Astro Seminar Series - Marco Bonici - HYBRID

Wednesday, September 13, 2023 11:30 am - 11:30 am EDT (GMT -04:00)

Marco Bonici
Marco Bonici is a postdoc at the Waterloo Centre for Astrophysics at the University of Waterloo. Originally from Genova, in 2017 he completed his Bachelors and Masters degree at Università degli Studi di Genova in Theoretical Physics. He completed his PhD in Physics and Astrophysics in 2021 at University of Genova, under the supervision of Dr. Carmelita Carbone. Marco is an active member of the Euclid Consortium, mainly working in the Galaxy Clustering working group and at the development of the Euclid official likelihood pipeline. Recently, he has moved his focus on the development of techniques to accelerate the analysis of present and forthcoming surveys, from surrogate models to gradient-based algorithms.
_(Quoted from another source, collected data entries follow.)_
/-! ### `withRegisters` -/

@[simp] theorem withRegisters_args (s r : State) : (s.withRegisters r).args = s.args := rfl
@[simp] theorem withRegisters_busy (s r : State) : (s.withRegisters r).busy = s.busy := rfl
@[simp] theorem withRegisters_fault (s r : State) : (s.withRegisters r).fault = s.fault := rfl
@[simp] theorem withRegisters_sel (s r : State) : (s.withRegisters r).sel = s.sel := rfl
@[simp] theorem withRegisters_cstate (s r : State) : (s.withRegisters r).cstate = r.cstate := rfl
@[simp] theorem withRegisters_panelInit (s r : State) : (s.withRegisters r).panelInit = r.panelInit := rfl
@[simp] theorem withRegisters_bgValid (s r : State) : (s.withRegisters r).bgValid = r.bgValid := rfl
@[simp] theorem withRegisters_fontValid (s r : State) : (s.withRegisters r).fontValid = r.fontValid := rfl
@[simp] theorem withRegisters_cause (s r : State) : (s.withRegisters r).cause = s.cause := rfl
@[simp] theorem withRegisters_faultInfo (s r : State) : (s.withRegisters r).faultInfo = s.faultInfo := rfl
@[simp] theorem withRegisters_faultAddr (s r : State) : (s.withRegisters r).faultAddr = s.faultAddr := rfl
@[simp] theorem withRegisters_result (s r : State) : (s.withRegisters r).result = r.result := rfl
@[simp] theorem withRegisters_panelW (s r : State) : (s.withRegisters r).panelW = r.panelW := rfl
@[simp] theorem withRegisters_panelH (s r : State) : (s.withRegisters r).panelH = r.panelH := rfl
@[simp] theorem withRegisters_bg (s r : State) : (s.withRegisters r).bg = r.bg := rfl
@[simp] theorem withRegisters_fontBase (s r : State) : (s.withRegisters r).fontBase = r.fontBase := rfl
@[simp] theorem withRegisters_cmdL (s r : State) : (s.withRegisters r).cmdL = s.cmdL := rfl
@[simp] theorem withRegisters_opL (s r : State) : (s.withRegisters r).opL = s.opL := rfl
@[simp] theorem withRegisters_poll (s r : State) : (s.withRegisters r).poll = s.poll := rfl
@[simp] theorem withRegisters_sampleReq (s r : State) : (s.withRegisters r).sampleReq = s.sampleReq := rfl
@[simp] theorem withRegisters_racy (s r : State) : (s.withRegisters r).racy = s.racy := rfl
@[simp] theorem withRegisters_pins (s r : State) : (s.withRegisters r).pins = s.pins := rfl
@[simp] theorem withRegisters_trace (s r : State) : (s.withRegisters r).trace = s.trace := rfl
@[simp] theorem withRegisters_params (s r : State) : (s.withRegisters r).params = s.params := rfl
@[simp] theorem withRegisters_mem (s r : State) : (s.withRegisters r).mem = s.mem := rfl
@[simp] theorem withRegisters_host (s r : State) : (s.withRegisters r).host = s.host := rfl
@[simp] theorem withRegisters_busyLine (s r : State) : (s.withRegisters r).busyLine = s.busyLine := rfl
@[simp] theorem withRegisters_samples (s r : State) : (s.withRegisters r).samples = s.samples := rfl
@[simp] theorem withRegisters_draws (s r : State) : (s.withRegisters r).draws = s.draws := rfl
@[simp] theorem withRegisters_memReads (s r : State) : (s.withRegisters r).memReads = s.memReads := rfl
@[simp] theorem withRegisters_sampleLog (s r : State) : (s.withRegisters r).sampleLog = s.sampleLog := rfl
@[simp] theorem withRegisters_regReads (s r : State) : (s.withRegisters r).regReads = s.regReads := rfl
Title: Fast and differentiable emulation of cosmological observable

Abstract: Forthcoming LSS and CMB surveys will provide us with an unprecedented amount of data, that will shape our knowledge of the Universe. However, the analysis of these datasets poses a serious computational challenge, pushing standard methods to their limits. In order to face this kind of problem, several codes known as emulator have been developed by the cosmological community. An emulator is an approximate method that mimics the behavior of a computationally expensive function. Although creating an emulator is conceptually straightforward, there are several design choices (type and architecture of the surrogate model, preprocessing procedure, dimensional reduction technique, ...) which can have a dramatic impact on the final performance. In this talk I will present one of these applications, Capse.jl, a novel emulator that utilizes neural networks to predict Cosmic Microwave Background (CMB) temperature, polarization and lensing angular power spectra, which uses different preprocessing and dimensional-reduction techniques to similar works in the literature. The emulator computes predictions in just few microseconds with emulation errors below 0.1 sigma for all the scales relevant for the planned CMB-S4 survey. Capse.jl can also be trained in an hour's time on a CPU. As a test case, we use Capse.jl to analyze Planck 2018 data and ACT DR4 data. We obtain the same result as standard analysis methods with a computational efficiency 3 to 6 order of magnitude higher. We take advantage of the differentiability of our emulators to use gradients-based methods, such as Pathfinder, Hamiltonian Monte Carlo (HMC), and MicroCanonical Hamiltonian MonteCarlo (MCHMC), which speed up the convergence and increase sampling efficiency. Finally, I'll give an overview of similar ongoing applications in the cosmological context and how I am working to extend the developed framework.